1. **Better Power**: More sensitive to model misspecification
2. **Theoretical Foundation**: Based on rigorous asymptotic theory
3. **Sparse Data Handling**: Specifically designed for fully sparse data
4. **Computational Efficiency**: Simplified calculations for binary data

## Limitations and Considerations

1. **Group Selection**: Results can vary with different numbers of groups
2. **Sample Size**: More reliable with larger sample sizes (n ≥ 100)
3. **Model Complexity**: Performance with highly complex models needs further study

## References

1. Farrington, C. P. (1996). On Assessing Goodness of Fit of Generalized Linear Models to Sparse Data. *Journal of the Royal Statistical Society. Series B (Methodological)*, 58(2), 349-360.

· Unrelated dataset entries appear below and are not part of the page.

-- ==== Sys2Proof/Machine/Stack.lean ====
section
/-! DEFINITION. Stack instructions (spec/41_stack.md). -/

namespace Sys2Proof.Machine

/-- `Push(v)` (R130, R131). -/
def pushByte (v : Byte) (base : Nat) (s : State) : State := push v (charge base s)

/-- `v <- Pull(); x[A] <- v; SetNZ(v)` (R132). -/
def pullAcc (base : Nat) (s : State) : State :=
  let v := pull (charge base s)
  setNZ v.1 (v.2.setA v.1)

/-- `v <- Pull(); x[P] <- (v & 0xCF) | 0x20` (R133). -/
def pullStatus (base : Nat) (s : State) : State :=
  let v := pull (charge base s)
  v.2.setP (pulledStatus v.1)

/-- PHA `imp`, 0x48 (R130, R85). -/
def execPha (s : State) : Host.Outcome State Fault Refusal :=
  .next (pushByte s.a 3 s)

/-- PHP `imp`, 0x08 (R131, R85). -/
def execPhp (s : State) : Host.Outcome State Fault Refusal :=
  .next (pushByte (pushedByInstruction s.p) 3 s)

/-- PLA `imp`, 0x68 (R132, R85). -/
def execPla (s : State) : Host.Outcome State Fault Refusal :=
  .next (pullAcc 4 s)

/-- PLP `imp`, 0x28 (R133, R85). -/
def execPlp (s : State) : Host.Outcome State Fault Refusal :=
  .next (pullStatus 4 s)

end Sys2Proof.Machine
end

2. Ebrahim, Khaled Ebrahim (2025). Goodness-of-Fits Tests and Calibration Machine Learning Algorithms for Logistic Regression Model with Sparse Data. *Master's Thesis*, Alexandria University.

3. Hosmer, D. W., & Lemeshow, S. (2000). Applied Logistic Regression, Second Edition. New York: Wiley.


4. Hosmer, D. W., & Lemeshow, S. (1980). A goodness-of-fit test for the multiple logistic regression model. *Communications in Statistics - Theory and Methods*, 9(10), 1043–1069. https://doi.org/10.1080/03610928008827941

The Ebrahim-Farrington test provides a powerful and practical tool for assessing goodness-of-fit in logistic regression, particularly for binary data and sparse datasets. Its simplified implementation makes it accessible for routine use while maintaining strong theoretical foundations.